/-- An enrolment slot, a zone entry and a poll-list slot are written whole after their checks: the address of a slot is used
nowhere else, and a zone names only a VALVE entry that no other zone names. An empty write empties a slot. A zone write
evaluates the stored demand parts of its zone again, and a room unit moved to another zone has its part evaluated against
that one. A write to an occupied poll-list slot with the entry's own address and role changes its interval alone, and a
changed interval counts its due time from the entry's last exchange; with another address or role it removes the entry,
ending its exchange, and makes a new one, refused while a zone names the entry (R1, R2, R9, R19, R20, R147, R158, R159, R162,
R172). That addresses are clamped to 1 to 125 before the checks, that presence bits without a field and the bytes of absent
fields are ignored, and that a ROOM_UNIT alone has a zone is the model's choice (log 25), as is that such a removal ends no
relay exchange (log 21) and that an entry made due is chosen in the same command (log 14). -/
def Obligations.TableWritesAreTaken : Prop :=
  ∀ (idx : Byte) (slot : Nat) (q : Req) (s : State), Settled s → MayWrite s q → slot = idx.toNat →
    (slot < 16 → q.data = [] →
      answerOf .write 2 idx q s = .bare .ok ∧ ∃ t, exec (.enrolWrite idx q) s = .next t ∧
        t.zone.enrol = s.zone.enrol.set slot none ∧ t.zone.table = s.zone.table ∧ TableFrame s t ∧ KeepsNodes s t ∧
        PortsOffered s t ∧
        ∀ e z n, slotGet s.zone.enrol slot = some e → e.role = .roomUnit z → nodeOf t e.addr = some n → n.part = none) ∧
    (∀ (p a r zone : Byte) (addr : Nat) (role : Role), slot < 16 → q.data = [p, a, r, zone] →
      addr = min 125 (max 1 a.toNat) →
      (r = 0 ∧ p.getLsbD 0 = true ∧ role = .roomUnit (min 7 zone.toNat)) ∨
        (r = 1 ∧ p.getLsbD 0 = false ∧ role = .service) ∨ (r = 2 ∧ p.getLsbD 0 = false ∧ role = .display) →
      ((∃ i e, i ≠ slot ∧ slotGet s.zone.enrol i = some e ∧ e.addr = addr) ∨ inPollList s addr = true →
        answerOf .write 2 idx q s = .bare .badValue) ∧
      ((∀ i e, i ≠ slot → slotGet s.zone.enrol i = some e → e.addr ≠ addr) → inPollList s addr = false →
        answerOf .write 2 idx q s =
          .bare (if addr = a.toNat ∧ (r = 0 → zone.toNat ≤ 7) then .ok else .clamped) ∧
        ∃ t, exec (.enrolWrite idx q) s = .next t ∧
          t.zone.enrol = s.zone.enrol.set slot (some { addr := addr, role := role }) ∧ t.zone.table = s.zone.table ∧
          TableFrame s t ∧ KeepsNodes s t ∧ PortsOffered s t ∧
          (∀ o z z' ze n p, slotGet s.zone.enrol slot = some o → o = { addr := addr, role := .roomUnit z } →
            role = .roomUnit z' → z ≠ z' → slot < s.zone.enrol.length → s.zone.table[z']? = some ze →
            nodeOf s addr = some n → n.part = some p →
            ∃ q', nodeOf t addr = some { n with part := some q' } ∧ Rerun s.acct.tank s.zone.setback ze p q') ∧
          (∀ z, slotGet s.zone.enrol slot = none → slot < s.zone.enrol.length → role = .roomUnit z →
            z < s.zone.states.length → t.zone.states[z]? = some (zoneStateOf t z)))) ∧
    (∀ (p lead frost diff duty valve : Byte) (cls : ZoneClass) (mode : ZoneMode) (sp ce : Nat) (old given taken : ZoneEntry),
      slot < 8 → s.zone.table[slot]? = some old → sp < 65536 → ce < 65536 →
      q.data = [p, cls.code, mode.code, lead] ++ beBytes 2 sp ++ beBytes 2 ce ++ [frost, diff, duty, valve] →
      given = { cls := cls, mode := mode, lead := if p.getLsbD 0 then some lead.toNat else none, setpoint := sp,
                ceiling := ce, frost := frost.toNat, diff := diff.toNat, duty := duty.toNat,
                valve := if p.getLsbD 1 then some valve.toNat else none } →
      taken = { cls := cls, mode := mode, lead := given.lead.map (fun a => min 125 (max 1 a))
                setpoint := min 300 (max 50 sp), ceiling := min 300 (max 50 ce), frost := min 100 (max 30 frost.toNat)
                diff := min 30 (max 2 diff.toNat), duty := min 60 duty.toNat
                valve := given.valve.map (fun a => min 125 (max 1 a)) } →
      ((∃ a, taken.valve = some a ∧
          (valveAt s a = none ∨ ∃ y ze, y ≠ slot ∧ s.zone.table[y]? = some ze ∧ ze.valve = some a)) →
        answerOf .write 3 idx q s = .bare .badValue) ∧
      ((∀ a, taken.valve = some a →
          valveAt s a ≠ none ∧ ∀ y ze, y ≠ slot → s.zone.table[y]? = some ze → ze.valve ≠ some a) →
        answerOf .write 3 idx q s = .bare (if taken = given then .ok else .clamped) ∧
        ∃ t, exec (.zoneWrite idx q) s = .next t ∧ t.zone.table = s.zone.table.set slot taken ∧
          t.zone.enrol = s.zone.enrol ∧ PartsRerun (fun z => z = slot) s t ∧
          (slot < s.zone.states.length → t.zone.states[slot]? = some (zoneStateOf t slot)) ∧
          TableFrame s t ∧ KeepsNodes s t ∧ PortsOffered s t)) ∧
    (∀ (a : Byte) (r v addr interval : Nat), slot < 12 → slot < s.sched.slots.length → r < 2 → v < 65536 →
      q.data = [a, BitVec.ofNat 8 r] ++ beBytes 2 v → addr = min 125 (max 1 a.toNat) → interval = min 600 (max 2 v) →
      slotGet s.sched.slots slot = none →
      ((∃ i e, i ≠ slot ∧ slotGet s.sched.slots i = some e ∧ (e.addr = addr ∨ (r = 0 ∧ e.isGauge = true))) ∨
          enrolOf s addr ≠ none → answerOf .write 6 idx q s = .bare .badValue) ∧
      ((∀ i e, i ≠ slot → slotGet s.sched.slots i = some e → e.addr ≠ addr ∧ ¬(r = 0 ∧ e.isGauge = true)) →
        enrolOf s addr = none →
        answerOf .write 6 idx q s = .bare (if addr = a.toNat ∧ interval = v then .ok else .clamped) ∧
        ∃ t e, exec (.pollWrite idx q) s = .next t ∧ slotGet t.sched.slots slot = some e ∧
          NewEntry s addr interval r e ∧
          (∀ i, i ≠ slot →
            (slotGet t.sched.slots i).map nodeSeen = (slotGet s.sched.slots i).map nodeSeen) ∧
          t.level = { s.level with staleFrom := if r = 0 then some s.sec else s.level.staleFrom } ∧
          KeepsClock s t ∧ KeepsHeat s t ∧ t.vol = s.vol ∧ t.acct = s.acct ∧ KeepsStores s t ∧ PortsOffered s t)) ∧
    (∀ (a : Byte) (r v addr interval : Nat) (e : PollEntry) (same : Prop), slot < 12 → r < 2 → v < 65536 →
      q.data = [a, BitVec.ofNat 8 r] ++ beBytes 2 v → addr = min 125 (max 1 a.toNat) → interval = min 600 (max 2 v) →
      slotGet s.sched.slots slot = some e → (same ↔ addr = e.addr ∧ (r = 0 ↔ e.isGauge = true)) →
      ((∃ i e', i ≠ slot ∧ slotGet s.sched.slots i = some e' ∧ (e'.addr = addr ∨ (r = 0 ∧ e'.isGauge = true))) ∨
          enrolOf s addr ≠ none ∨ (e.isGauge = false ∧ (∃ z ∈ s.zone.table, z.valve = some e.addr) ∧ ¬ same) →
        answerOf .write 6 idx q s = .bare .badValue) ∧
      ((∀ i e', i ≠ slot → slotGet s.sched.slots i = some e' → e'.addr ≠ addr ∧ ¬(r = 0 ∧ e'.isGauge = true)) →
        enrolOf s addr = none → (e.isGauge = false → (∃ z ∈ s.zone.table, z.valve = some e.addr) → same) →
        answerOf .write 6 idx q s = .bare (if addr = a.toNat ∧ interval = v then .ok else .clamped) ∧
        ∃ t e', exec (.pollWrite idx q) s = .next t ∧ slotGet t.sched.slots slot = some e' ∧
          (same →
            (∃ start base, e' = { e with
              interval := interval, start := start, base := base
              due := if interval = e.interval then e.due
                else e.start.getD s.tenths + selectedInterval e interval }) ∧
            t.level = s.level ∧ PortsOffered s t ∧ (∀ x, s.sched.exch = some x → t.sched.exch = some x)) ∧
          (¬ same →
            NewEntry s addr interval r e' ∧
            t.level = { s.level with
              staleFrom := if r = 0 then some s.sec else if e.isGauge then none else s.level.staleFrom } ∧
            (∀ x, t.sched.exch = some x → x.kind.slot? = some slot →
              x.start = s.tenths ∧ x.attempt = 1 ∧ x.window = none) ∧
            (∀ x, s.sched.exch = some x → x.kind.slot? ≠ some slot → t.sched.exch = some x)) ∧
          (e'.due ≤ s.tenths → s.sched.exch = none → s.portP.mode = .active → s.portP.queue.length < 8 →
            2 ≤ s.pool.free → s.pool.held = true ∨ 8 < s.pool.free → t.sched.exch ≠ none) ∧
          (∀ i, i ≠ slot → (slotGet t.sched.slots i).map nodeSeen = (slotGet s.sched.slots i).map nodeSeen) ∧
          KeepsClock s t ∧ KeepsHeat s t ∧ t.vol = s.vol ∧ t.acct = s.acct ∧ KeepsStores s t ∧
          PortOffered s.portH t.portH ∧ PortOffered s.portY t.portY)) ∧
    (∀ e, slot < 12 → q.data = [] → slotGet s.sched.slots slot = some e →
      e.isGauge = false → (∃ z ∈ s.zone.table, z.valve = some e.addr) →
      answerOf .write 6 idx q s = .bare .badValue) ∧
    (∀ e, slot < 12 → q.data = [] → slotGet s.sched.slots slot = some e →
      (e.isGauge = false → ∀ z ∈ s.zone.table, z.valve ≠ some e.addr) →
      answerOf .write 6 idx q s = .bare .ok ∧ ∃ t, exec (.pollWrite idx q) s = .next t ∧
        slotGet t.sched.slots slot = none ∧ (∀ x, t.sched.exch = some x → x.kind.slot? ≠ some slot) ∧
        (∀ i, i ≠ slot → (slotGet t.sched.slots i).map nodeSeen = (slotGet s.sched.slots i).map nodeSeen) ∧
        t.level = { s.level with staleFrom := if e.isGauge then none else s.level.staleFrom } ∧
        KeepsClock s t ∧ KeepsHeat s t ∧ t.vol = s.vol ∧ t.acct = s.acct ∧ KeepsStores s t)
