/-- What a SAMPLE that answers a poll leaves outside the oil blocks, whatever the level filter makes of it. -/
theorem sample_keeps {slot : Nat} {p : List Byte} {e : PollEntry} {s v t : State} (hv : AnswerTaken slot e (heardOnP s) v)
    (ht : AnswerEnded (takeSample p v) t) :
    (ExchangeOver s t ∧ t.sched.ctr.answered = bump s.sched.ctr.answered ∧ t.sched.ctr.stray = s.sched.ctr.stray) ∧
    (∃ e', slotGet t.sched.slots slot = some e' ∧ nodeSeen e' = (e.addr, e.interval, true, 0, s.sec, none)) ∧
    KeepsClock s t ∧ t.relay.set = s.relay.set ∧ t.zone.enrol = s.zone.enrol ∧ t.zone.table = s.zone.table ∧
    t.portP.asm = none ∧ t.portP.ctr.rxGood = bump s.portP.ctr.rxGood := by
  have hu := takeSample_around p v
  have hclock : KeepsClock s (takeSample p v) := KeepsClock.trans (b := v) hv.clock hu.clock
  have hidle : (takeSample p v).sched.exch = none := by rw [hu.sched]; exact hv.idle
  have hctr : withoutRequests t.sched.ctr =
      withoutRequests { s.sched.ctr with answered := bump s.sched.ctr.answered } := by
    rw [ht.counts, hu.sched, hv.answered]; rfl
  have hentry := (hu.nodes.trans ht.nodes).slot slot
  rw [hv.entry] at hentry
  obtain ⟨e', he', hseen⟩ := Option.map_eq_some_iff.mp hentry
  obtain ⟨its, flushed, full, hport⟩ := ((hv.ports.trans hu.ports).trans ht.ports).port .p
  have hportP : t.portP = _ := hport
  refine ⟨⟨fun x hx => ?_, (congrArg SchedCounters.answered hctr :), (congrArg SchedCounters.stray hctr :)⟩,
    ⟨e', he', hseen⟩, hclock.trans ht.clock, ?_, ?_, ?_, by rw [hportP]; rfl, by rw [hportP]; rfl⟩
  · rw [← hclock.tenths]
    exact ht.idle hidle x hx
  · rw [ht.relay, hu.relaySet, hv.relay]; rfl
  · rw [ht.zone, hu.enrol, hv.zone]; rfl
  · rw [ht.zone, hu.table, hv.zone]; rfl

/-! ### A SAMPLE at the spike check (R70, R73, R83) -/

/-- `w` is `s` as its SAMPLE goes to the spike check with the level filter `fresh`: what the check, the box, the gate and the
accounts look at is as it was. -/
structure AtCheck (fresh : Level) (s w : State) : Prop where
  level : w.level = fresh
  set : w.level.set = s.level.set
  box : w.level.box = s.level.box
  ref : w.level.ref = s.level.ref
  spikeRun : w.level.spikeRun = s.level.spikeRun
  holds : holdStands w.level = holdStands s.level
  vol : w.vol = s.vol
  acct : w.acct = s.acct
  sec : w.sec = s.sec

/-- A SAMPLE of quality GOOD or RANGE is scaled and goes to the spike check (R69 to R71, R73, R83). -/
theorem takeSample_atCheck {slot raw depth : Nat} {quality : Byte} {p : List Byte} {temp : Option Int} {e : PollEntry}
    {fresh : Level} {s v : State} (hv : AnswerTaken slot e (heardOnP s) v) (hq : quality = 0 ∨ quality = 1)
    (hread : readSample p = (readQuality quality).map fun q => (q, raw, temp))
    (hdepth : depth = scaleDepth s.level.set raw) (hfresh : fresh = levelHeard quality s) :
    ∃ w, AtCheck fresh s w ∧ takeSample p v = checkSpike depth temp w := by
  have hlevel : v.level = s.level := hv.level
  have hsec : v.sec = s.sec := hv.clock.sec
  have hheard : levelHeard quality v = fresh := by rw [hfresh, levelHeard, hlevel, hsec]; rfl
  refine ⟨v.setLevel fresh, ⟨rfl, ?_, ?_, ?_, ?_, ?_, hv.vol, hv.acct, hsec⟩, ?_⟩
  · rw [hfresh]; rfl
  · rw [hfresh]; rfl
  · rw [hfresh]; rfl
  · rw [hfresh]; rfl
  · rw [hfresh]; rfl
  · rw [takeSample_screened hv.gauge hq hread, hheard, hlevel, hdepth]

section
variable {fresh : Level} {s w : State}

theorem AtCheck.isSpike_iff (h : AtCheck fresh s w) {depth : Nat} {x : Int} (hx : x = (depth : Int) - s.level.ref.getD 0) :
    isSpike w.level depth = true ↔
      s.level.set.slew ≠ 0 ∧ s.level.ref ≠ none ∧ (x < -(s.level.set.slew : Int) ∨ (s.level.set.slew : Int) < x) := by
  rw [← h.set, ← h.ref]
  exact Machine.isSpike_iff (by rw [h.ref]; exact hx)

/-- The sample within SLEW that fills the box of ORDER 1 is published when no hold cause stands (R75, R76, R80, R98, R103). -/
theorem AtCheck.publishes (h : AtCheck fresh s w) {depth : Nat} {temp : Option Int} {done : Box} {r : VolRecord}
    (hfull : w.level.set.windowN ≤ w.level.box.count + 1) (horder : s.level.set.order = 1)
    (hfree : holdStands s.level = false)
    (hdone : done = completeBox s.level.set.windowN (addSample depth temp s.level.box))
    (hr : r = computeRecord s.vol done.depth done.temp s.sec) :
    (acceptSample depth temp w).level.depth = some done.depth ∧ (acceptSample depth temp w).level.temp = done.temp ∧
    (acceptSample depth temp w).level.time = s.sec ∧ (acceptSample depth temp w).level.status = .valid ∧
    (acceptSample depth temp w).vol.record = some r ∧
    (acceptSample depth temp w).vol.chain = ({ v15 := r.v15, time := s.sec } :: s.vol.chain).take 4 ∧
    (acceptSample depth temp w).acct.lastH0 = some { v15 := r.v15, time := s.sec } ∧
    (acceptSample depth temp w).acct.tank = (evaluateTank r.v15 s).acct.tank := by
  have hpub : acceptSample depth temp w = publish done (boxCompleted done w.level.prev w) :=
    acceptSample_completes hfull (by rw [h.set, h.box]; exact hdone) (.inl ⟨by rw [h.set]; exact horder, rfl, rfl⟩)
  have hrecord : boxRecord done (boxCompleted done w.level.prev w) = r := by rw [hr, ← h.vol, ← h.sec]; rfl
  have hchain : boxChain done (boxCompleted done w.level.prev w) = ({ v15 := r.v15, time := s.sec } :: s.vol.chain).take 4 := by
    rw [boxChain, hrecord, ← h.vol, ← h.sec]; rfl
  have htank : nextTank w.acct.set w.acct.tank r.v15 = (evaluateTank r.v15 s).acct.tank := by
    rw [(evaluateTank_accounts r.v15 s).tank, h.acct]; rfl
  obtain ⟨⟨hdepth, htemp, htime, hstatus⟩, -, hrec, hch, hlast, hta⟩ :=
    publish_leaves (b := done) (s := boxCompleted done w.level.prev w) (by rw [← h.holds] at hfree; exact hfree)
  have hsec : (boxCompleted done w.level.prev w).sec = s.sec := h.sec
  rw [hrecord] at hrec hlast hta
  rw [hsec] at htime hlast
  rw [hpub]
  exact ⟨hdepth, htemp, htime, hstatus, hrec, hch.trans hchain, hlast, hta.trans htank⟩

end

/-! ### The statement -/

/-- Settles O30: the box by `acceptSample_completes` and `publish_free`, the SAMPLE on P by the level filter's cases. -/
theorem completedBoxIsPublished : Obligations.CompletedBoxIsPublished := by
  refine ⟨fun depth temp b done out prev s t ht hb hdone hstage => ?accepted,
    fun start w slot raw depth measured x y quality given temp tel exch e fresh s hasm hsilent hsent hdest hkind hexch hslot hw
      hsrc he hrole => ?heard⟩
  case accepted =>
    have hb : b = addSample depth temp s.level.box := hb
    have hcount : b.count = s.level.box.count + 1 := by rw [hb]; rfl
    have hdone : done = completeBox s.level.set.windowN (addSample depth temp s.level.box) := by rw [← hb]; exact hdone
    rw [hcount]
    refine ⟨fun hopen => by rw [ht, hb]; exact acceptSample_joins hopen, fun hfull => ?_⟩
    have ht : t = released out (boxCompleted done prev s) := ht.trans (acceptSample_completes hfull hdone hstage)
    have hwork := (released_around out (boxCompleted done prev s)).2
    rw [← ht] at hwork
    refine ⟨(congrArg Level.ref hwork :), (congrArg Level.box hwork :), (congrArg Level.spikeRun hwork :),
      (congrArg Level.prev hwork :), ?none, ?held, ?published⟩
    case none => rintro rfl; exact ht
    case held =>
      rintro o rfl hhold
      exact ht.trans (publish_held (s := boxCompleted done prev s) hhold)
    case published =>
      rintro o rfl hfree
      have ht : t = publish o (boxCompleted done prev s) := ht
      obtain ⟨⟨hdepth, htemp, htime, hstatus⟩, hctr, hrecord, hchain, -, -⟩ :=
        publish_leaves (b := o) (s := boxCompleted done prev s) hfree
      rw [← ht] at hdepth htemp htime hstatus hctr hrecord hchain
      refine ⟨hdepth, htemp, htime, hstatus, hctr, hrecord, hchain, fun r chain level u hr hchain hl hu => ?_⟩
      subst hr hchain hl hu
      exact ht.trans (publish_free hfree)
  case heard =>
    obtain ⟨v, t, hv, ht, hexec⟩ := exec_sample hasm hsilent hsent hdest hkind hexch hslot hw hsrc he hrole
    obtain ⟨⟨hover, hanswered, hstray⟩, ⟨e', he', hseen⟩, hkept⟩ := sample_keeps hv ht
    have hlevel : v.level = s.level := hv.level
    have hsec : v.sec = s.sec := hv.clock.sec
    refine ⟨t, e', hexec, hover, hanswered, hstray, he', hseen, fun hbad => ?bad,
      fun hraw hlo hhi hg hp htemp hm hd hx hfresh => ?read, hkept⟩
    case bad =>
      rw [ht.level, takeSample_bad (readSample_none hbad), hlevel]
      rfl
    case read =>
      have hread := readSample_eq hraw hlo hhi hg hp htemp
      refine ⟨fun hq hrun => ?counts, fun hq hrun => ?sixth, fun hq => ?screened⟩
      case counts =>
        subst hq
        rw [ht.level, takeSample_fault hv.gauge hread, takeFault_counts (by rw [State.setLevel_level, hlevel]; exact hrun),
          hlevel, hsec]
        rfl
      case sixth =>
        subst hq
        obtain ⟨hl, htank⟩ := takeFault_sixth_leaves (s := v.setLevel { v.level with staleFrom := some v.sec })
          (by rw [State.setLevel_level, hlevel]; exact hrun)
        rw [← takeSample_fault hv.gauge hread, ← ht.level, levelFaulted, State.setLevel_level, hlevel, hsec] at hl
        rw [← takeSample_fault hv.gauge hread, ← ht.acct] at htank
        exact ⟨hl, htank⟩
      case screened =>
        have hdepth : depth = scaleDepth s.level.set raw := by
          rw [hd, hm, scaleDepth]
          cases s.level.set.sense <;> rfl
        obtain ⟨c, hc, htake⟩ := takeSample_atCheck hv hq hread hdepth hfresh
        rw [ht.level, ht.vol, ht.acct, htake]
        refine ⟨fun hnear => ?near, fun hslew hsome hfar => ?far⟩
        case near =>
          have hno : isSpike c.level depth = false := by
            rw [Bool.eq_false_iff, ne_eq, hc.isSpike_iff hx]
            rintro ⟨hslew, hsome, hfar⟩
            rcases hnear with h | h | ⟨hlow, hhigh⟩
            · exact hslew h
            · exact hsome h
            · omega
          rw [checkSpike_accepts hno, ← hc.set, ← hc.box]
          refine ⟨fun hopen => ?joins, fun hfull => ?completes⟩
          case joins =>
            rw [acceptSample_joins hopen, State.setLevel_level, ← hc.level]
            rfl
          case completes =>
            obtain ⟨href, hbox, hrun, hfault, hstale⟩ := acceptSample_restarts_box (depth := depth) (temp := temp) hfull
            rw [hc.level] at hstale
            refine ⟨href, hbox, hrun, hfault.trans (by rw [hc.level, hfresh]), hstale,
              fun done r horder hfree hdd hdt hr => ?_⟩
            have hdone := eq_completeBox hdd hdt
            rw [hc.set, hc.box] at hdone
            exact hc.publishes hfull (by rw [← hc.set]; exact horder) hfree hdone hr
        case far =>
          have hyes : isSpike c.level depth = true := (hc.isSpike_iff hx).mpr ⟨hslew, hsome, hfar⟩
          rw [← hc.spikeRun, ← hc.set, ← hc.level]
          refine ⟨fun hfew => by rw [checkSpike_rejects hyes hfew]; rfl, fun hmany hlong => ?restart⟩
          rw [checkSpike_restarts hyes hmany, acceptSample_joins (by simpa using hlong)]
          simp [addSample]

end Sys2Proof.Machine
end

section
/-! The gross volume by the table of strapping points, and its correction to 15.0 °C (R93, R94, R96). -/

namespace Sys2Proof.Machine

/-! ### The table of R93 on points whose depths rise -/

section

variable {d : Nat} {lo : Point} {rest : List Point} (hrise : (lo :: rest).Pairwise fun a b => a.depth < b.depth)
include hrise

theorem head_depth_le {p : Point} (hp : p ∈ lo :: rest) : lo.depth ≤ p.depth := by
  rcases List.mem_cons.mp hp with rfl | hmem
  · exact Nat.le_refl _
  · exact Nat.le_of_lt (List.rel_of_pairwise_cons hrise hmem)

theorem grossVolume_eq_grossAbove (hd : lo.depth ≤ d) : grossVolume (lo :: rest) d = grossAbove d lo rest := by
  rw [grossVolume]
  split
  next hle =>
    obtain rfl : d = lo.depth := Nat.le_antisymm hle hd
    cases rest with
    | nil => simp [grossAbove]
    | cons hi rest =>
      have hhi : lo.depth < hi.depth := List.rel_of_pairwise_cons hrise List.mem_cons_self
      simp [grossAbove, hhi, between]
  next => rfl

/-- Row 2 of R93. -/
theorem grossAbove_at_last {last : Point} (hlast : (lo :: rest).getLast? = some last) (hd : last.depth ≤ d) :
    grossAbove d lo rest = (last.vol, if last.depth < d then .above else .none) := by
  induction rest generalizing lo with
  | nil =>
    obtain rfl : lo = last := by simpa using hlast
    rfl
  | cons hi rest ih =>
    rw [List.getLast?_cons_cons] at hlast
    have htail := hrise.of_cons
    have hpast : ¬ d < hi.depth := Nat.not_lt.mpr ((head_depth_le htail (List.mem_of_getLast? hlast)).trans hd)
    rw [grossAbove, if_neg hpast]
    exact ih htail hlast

● Task: Please give back exactly the lines of the listing above that run from the one containing "rw [acceptSample_joins hopen, State.setLevel_level, ←" through the one containing "refine ⟨href, hbox, hrun, hfault.trans", and only those.

● Task result:
            rw [acceptSample_joins hopen, State.setLevel_level, ← hc.level]
            rfl
          case completes =>
            obtain ⟨href, hbox, hrun, hfault, hstale⟩ := acceptSample_restarts_box (depth := depth) (temp := temp) hfull
            rw [hc.level] at hstale
            refine ⟨href, hbox, hrun, hfault.trans (by rw [hc.level, hfresh]), hstale,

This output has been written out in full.